Cleaning Your Mice Wheels?
frink_exp asks: "Cleaning mouse balls (and the rollers they contact) has been the source of many a pun and the subject of countless junk e-mail messages. As more optical mice replace their mechanical kin, such hygiene is becoming unnecessary. However, the mouse wheel is nearly as common as the mouse itself and human hands are grubby, sweaty, oily appendages. Invariably, a nice coating of gunk envelops the wheel. Sometimes it's just unsightly, but at it's worst, it'll sap the rubber wheel of all its grip making it difficult to scroll. Cleaning the wheel can be awkward as it tends to spin and unlike mouse balls, it doesn't just pop out (rehashing of the balls joke intended). The best method I've found is scraping sideways, parallel to the wheel's axis of rotation, slowly working my way around the whole wheel. This is tedious and annoying. Is this a common affliction? What is a better, easier way to clean the mouse wheel? Solvents? A wheel brush? Fire?"
Now they sell mice without balls. Yes, it's true. They use optical sensors which don't have those pesky cleaning requirements.

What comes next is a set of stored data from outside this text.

-- ==== Sys2Proof/Laws/KeepsLink.lean ====
section
/-! SUPPORT. What the operations of Machine/Link.lean keep. -/

set_option linter.unusedTactic false
set_option linter.unreachableTactic false
set_option linter.unusedVariables false
set_option linter.tactic.unusedName false

namespace Sys2Proof.Laws

open Sys2Proof Sys2Proof.Machine

theorem modPort_keeps {σ : State} (p : ℕ) (f : Port → Port) (s : State) (h : Keeps σ s) : Keeps σ (State.modPort p f s) := by
  unfold State.modPort
  (repeat' first
    | (extract_lets +onlyGivenNames x; clear_value x; rename' x => x')
    | assumption)

theorem discardPacket_keeps {σ : State} (s : State) (h : Keeps σ s) : Keeps σ (State.discardPacket s) := by
  unfold State.discardPacket
  (repeat' with_reducible first
      | assumption | apply count_keeps)

theorem launch_keeps {σ : State} (p : ℕ) (ws : List (BitVec 64)) (s : State) (h : Keeps σ s) : Keeps σ (State.launch p ws s) := by
  unfold State.launch
  (repeat' first
    | with_reducible assumption
    | (extract_lets +onlyGivenNames x; first
      | (refine Keeps.cut (a := σ) (x := x) ?_ (fun hx => ?_); (on_goal 1 => subst x); (on_goal 2 => (clear_value x; rename' x => x')))
      | (clear_value x; rename' x => x'))
    | with_reducible first
        | apply modPort_keeps | apply count_keeps | apply emit_keeps)

theorem flushPort_keeps {σ : State} (y0 : ℕ) (y1 : ℕ) (y2 : State) (h : Keeps σ y2) : Keeps σ (State.flushPort y0 y1 y2) := by
  induction y0 generalizing y1 y2 with
  | zero =>
    unfold State.flushPort
    with_reducible assumption
  | succ n ih =>
    unfold State.flushPort
    (repeat' first
      | with_reducible assumption
      | (extract_lets +onlyGivenNames x; clear_value x; rename' x => x')
      | with_reducible first
          | apply launch_keeps | apply modPort_keeps | apply ih | apply Keeps.ite
      | split)

theorem enqueue_keeps {σ : State} (p : ℕ) (ws : List (BitVec 64)) (s : State) (h : Keeps σ s) : Keeps σ (State.enqueue p ws s) := by
  unfold State.enqueue
  (repeat' first
    | with_reducible assumption
    | (extract_lets +onlyGivenNames x; first
      | (refine Keeps.cut (a := σ) (x := x) ?_ (fun hx => ?_); (on_goal 1 => subst x); (on_goal 2 => (clear_value x; rename' x => x')))
      | (clear_value x; rename' x => x'))
    | with_reducible first
        | apply modPort_keeps | apply flushPort_keeps)

theorem forwardOn_keeps {σ : State} (a : ℕ) (ws : List (BitVec 64)) (s : State) (h : Keeps σ s) : Keeps σ (State.forwardOn a ws s) := by
  unfold State.forwardOn
  (repeat' first
    | with_reducible first
        | assumption | apply emit_keeps | apply enqueue_keeps | apply discardPacket_keeps | apply Keeps.ite
    | split)

theorem sendPacket_keeps {σ : State} (typ : ℕ) (x : ℕ) (y : ℕ) (tag : ℕ) (n : ℕ) (payload : List Word) (s : State) (h : Keeps σ s) : Keeps σ (State.sendPacket typ x y tag n payload s) := by
  unfold State.sendPacket
  (repeat' with_reducible first
      | assumption | apply forwardOn_keeps)

theorem flood_keeps {σ : State} (a : ℕ) (ws : List (BitVec 64)) (s : State) (h : Keeps σ s) : Keeps σ (State.flood a ws s) := by
  unfold State.flood
  (repeat' with_reducible first
      | assumption | (intro _) | apply enqueue_keeps | apply Keeps.ite | apply Keeps.foldl)

end Sys2Proof.Laws
end

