-- ==== Sys2Proof/Laws/KeepsCrc.lean ====
section
/-! SUPPORT. What the operations of Machine/Crc.lean keep. -/

set_option linter.unusedTactic false
set_option linter.unreachableTactic false
set_option linter.unusedVariables false
set_option linter.tactic.unusedName false

namespace Sys2Proof.Laws

open Sys2Proof Sys2Proof.Machine

theorem modCrc_keeps {σ : State} (u : ℕ) (f : Crc → Crc) (s : State) (h : Keeps σ s) : Keeps σ (State.modCrc u f s) := by
  unfold State.modCrc
  (repeat' first
    | (extract_lets +onlyGivenNames x; clear_value x; rename' x => x')
    | assumption)

theorem inlineJob_keeps {σ : State} (ok : Bool) (res : ℕ) (s : State) (h : Keeps σ s) : Keeps σ (State.inlineJob ok res s) := by
  unfold State.inlineJob
  (repeat' with_reducible first
      | assumption | apply modCrc_keeps)

theorem abandonCrc_keeps {σ : State} (f : Crc → Bool) (s : State) (h : Keeps σ s) : Keeps σ (State.abandonCrc f s) := by
  unfold State.abandonCrc
  (repeat' with_reducible first
      | assumption | (intro _) | apply log_keeps | apply modCrc_keeps | apply Keeps.ite | apply Keeps.foldl)

end Sys2Proof.Laws
end

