-- ==== Sys2Proof/Laws/KeepsRegs.lean ====
section
/-! SUPPORT. What the operations of Machine/Regs.lean keep. -/

set_option linter.unusedTactic false
set_option linter.unreachableTactic false
set_option linter.unusedVariables false
set_option linter.tactic.unusedName false

namespace Sys2Proof.Laws

open Sys2Proof Sys2Proof.Machine

theorem Res_after_keeps {σ : State} (s : State) (r : Res) (h : Keeps σ s) (hr : KeepsR σ r) : Keeps σ (Res.after s r) := by
  obtain ⟨t, rfl, k⟩ := hr
  exact k

theorem writeRst_keeps {σ : State} (v : ℕ) (s : State) (h : Keeps σ s) : Keeps σ (State.writeRst v s) := by
  unfold State.writeRst
  (repeat' first
    | with_reducible assumption
    | (extract_lets +onlyGivenNames x; refine Keeps.cut (a := σ) (x := x) ?_ (fun hx => ?_); (on_goal 1 => subst x); (on_goal 2 => (clear_value x; rename' x => x')))
    | with_reducible first
        | apply Res_after_keeps | apply execDevRstWarm_keeps | apply execDevRstHoop_keeps | apply Keeps.ite)

theorem writePoll_keeps {σ : State} (v : ℕ) (s : State) (h : Keeps σ s) : Keeps σ (State.writePoll v s) := by
  unfold State.writePoll
  (repeat' first
    | with_reducible assumption
    | (extract_lets +onlyGivenNames x; clear_value x; rename' x => x')
    | with_reducible first
        | apply writeIgnored_keeps | apply Keeps.ite
    | assumption)

theorem writeAdmSel_keeps {σ : State} (w : Word) (s : State) (h : Keeps σ s) : Keeps σ (State.writeAdmSel w s) := by
  unfold State.writeAdmSel
  (repeat' first
    | with_reducible assumption
    | (extract_lets +onlyGivenNames x; clear_value x; rename' x => x')
    | with_reducible first
        | apply Res_after_keeps | apply execAdmcfgCommit_keeps | apply execAdmcfgDisable_keeps | apply Keeps.ite
    | assumption)

theorem writeDev_keeps {σ : State} (off : ℕ) (w : Word) (s : State) (h : Keeps σ s) : Keeps σ (State.writeDev off w s) := by
  unfold State.writeDev
  (repeat' first
    | with_reducible assumption
    | (extract_lets +onlyGivenNames x; clear_value x; rename' x => x')
    | with_reducible first
        | apply writeRst_keeps | apply Res_after_keeps | apply execSelftestGo_keeps | apply execDbBaseWrite_keeps
        | apply writeIgnored_keeps | apply writePoll_keeps | apply writeAdmSel_keeps | apply requestPage_keeps
        | apply execDbNudge_keeps | apply Keeps.ite
    | assumption)

theorem writeCtl_ok (f : Faults) (i v : Nat) (h : logOk f.log) : logOk (f.writeCtl i v).log := by
  have ite {c : Prop} [Decidable c] {x y : Faults} (hx : logOk x.log) (hy : logOk y.log) : logOk (if c then x else y).log := by
    split
    · exact hx
    · exact hy
  unfold Faults.writeCtl
  extract_lets a c d e
  have ha : logOk a.log := ite (ackOne_ok _ _ h) h
  have hc : logOk c.log := ite (clearOne_ok _ _ ha) ha
  have hd : logOk d.log := ite (ackAll_ok _ hc) hc
  have he : logOk e.log := ite (clearAll_ok _ hd) hd
  exact ite h (ite h (ite he he))

theorem writeFlt_keeps {σ : State} (p : Path) (off : ℕ) (v : ℕ) (s : State) (h : Keeps σ s) : Keeps σ (State.writeFlt p off v s) := by
  unfold State.writeFlt
  refine Keeps.ite (Keeps.ite (writeIgnored_keeps _ h) (modFlt_keeps _ _ (fun _ k => k) h)) ?_
  refine Keeps.ite (modFlt_keeps _ _ (fun _ k => k) h) (Keeps.ite (modFlt_keeps _ _ (fun _ => writeCtl_ok _ _ _) h) h)

theorem writeThmCfg_keeps {σ : State} (v : ℕ) (s : State) (h : Keeps σ s) : Keeps σ (State.writeThmCfg v s) := by
  unfold State.writeThmCfg
  (repeat' first
    | with_reducible assumption
    | (extract_lets +onlyGivenNames x; clear_value x; rename' x => x')
    | with_reducible first
        | apply writeIgnored_keeps | apply modThm_keeps | apply Keeps.ite)
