-- ==== Sys2Proof/Laws/OnlyThermal.lean ====
section
/-! SUPPORT. What the operations of Machine/Thermal.lean may write. -/

set_option linter.unusedTactic false
set_option linter.unreachableTactic false
set_option linter.unusedVariables false
set_option linter.tactic.unusedName false

namespace Sys2Proof.Laws

open Sys2Proof Sys2Proof.Machine

theorem modThm_writes {μ : Writes} {σ : State} (f : Thermal → Thermal) (s : State) (h : Only μ σ s) (wthm : μ.thm = true) :
    Only μ σ (State.modThm f s) := by
  unfold State.modThm
  (repeat' with_reducible first
      | assumption | apply upd_thm)

theorem modSensor_writes {μ : Writes} {σ : State} (i : ℕ) (f : Sensor → Sensor) (s : State) (h : Only μ σ s) (wthm : μ.thm =
    true) :
    Only μ σ (State.modSensor i f s) := by
  unfold State.modSensor
  (repeat' with_reducible first
      | assumption | apply modThm_writes)

theorem takeReading_writes {μ : Writes} {σ : State} (i : ℕ) (t : ℤ) (good : Bool) (s : State) (h : Only μ σ s) (wflt : μ.flt =
    true) (wcnt : μ.cnt = true) (wthm : μ.thm = true) :
    Only μ σ (State.takeReading i t good s) := by
  unfold State.takeReading
  (repeat' first
    | with_reducible assumption
    | (extract_lets +onlyGivenNames x; first
      | (refine Only.cut (m := μ) (a := σ) (x := x) ?_ (fun hx => ?_); (on_goal 1 => subst x); (on_goal 2 => (clear_value x; rename' x => x')))
      | (clear_value x; rename' x => x'))
    | with_reducible first
        | apply modSensor_writes | apply log_writes | apply Only.ite)

theorem fillSubst_writes {μ : Writes} {σ : State} (s : State) (h : Only μ σ s) (wthm : μ.thm = true) :
    Only μ σ (State.fillSubst s) := by
  unfold State.fillSubst
  (repeat' first
    | with_reducible first
        | assumption | (intro _) | apply modSensor_writes | apply Only.foldl
    | split)

theorem thermalRecord_writes {μ : Writes} {σ : State} (kind : ℕ) (sensor : ℕ) (t : ℤ) (s : State) (h : Only μ σ s) (wthm :
    μ.thm = true) :
    Only μ σ (State.thermalRecord kind sensor t s) := by
  unfold State.thermalRecord
  (repeat' with_reducible first
      | assumption | apply modThm_writes)

theorem setBand_writes {μ : Writes} {σ : State} (d : ℕ) (k : ℕ) (t : ℕ) (s : State) (h : Only μ σ s) (wchans : μ.chans = true)
    (wflt : μ.flt = true) (wcnt : μ.cnt = true) (wthm : μ.thm = true) :
    Only μ σ (State.setBand d k t s) := by
  unfold State.setBand
  (repeat' first
    | with_reducible first
        | assumption | (intro _)
    | (extract_lets +onlyGivenNames x; first
      | (refine Only.cut (m := μ) (a := σ) (x := x) ?_ (fun hx => ?_); (on_goal 1 => subst x); (on_goal 2 => (clear_value x; rename' x => x')))
      | (clear_value x; rename' x => x'))
    | with_reducible first
        | apply modThm_writes | apply modChan_writes | apply log_writes | apply thermalRecord_writes | apply condEnd_writes
        | apply Only.ite | apply Only.foldl)

theorem bandSample_writes {μ : Writes} {σ : State} (d : ℕ) (t : ℕ) (s : State) (h : Only μ σ s) (wchans : μ.chans = true)
    (wflt : μ.flt = true) (wcnt : μ.cnt = true) (wthm : μ.thm = true) :
    Only μ σ (State.bandSample d t s) := by
  unfold State.bandSample
  (repeat' first
    | with_reducible assumption
    | (extract_lets +onlyGivenNames x; clear_value x; rename' x => x')
    | with_reducible first
        | apply setBand_writes | apply modThm_writes | apply Only.ite)
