/-- A transmit group sends its markers, and comes UP with the first ones (R368, R372). -/
theorem markerSend_sends {g : Nat} {s : State} (hg : g < 8)
    (hstate : (s.group false g).state = .up ∨ ((s.group false g).state = .sync ∧ s.tor.final = true))
    (hmark : (s.group false g).lastMark < s.lastGrid 32768) (hsince : (s.group false g).since ≤ s.lastGrid 32768) :
    ∃ t, exec (.markerSend g) s = .next t ∧ (t.group false g).state = .up ∧ (t.group false g).lastMark = s.lastGrid 32768 ∧
      ∀ l < 8, ((s.group false g).lane l).state = .aligned → (t.lane false g l).state = .up := by
  change ∃ t, execMarkerSend g s = .next t ∧ _
  unfold execMarkerSend
  extract_lets x u mn v
  have hbusy : ¬ (!(x.state == .up || (x.state == .sync && s.tor.final)) || decide (u ≤ x.lastMark) || decide (u < x.since)) = true := by
    simp only [Bool.or_eq_true, Bool.not_eq_true', decide_eq_true_eq, not_or, not_le, not_lt]
    exact ⟨⟨by rw [Bool.not_eq_false]; simpa [x] using hstate, hmark⟩, hsince⟩
  have hsent (w : State) : ((dataLanes g).foldl (fun s l => if (s.lane false g l).state == .up then
      s.sendComma 2 g l (s.gt / 32768 * 16384) (mn % 256) (mn / 256) else s) w).lanes = w.lanes :=
    foldl_leaves (π := State.lanes) (fun s l => by split <;> rfl) _ w
  refine ⟨_, (if_neg (by omega)).trans (if_neg hbusy), ?_⟩
  set w := if x.state == .sync then s.groupTo false g .up else s with hw
  have hup : (w.group false g).state = .up ∧ ∀ l, (w.group false g).lane l = x.lane l := by
    rw [hw]
    split
    · exact ⟨by rw [group_groupTo], fun l => lane_groupTo ..⟩
    · next hsync => exact ⟨hstate.resolve_right fun h => hsync (by simp [x, h.1]), fun l => rfl⟩
  obtain ⟨hwstate, hwlane⟩ := hup
  have hv : v.group false g = _ := (group_onGroup ..).trans (group_modGroup_same ..)
  rw [group_of_lanes (hsent v), hv]
  refine ⟨(foldl_modLane_state ..).trans hwstate, rfl, fun l hl haligned => ?_⟩
  have hmem : l ∈ dataLanes g := mem_dataLanes.2 (by simpa [hg] using hl)
  rw [lane_of_lanes (hsent v), ← group_lane, hv]
  change (LaneGroup.lane (List.foldl _ _ _) l).state = _
  rw [groupLane_foldl_modLane _ (dataLanes_nodup g), if_pos hmem, hwlane, if_pos (by simp [x, haligned])]

/-- A port that sends link words sends its markers (R391). -/
theorem markerSend_port {g : Nat} {s : State} (hg : 8 ≤ g) (hg' : g < 12)
    (hstate : (s.port (g - 8)).state = .identity ∨ (s.port (g - 8)).state = .up ∨ (s.port (g - 8)).state = .miscabled)
    (hmark : (s.group true g).lastMark < s.lastGrid 32768) :
    ∃ t, exec (.markerSend g) s = .next t ∧ (t.group true g).lastMark = s.lastGrid 32768 := by
  refine ⟨_, if_pos hg, ?_⟩
  unfold State.portMarkers
  extract_lets u st mn
  rw [if_neg]
  · rw [group_of_lanes (foldl_leaves (π := State.lanes) (fun s l => sendComma_lanes ..) ..), group_modGroup_same]
  · rcases hstate with h | h | h <;> simp [st, h, u, hg', hmark]

theorem markerSend_waits {g : Nat} {s : State}
    (hlane : ¬ (g < 8 ∧ ((s.group false g).state = .up ∨ ((s.group false g).state = .sync ∧ s.tor.final = true)) ∧
      (s.group false g).lastMark < s.lastGrid 32768 ∧ (s.group false g).since ≤ s.lastGrid 32768))
    (hport : ¬ (8 ≤ g ∧ g < 12 ∧ ((s.port (g - 8)).state = .identity ∨ (s.port (g - 8)).state = .up ∨ (s.port (g - 8)).state = .miscabled) ∧
      (s.group true g).lastMark < s.lastGrid 32768)) :
    exec (.markerSend g) s = .next s := by
  by_cases hg : 8 ≤ g
  · refine (if_pos hg).trans (congrArg Host.Outcome.next (if_pos ?_))
    by_contra hc
    simp only [ge_iff_le, Bool.or_eq_true, decide_eq_true_eq, not_or, not_le, Bool.not_eq_true', Bool.not_eq_false, beq_iff_eq, or_assoc] at hc
    obtain ⟨hg', hstate, hmark⟩ := hc
    exact hport ⟨hg, hg', hstate, hmark⟩
  · refine (if_neg hg).trans (if_pos ?_)
    by_contra hc
    simp only [Bool.or_eq_true, decide_eq_true_eq, not_or, not_le, not_lt, Bool.not_eq_true', Bool.not_eq_false, beq_iff_eq,
      Bool.and_eq_true] at hc
    obtain ⟨⟨hstate, hmark⟩, hsince⟩ := hc
    exact hlane ⟨by omega, hstate, hmark, hsince⟩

Usually it is not the wheel that is dirty, but the axial rollers inside the mouse. I usually pop out the ball, and then scrap my fingernail against each of the rollers to get off the crud that accumulates in a stripe where the mouse ball hits the roller.
It's 10 PM. Do you know if you're un-American?
Take a strong paper towel and get it moist with 90+% isopropyl rubbing alcohol. Remove the ball and use your finger wrapped up inside the paper towel to rub the wheels, as you say, parallel to axis. It'll all come off in a jif.... gif.... whatever.
90% isopropyl is about as close to solvents as you want to get around PC parts. It'll remove any crud you got in there, and it won't damage the parts any..... probably.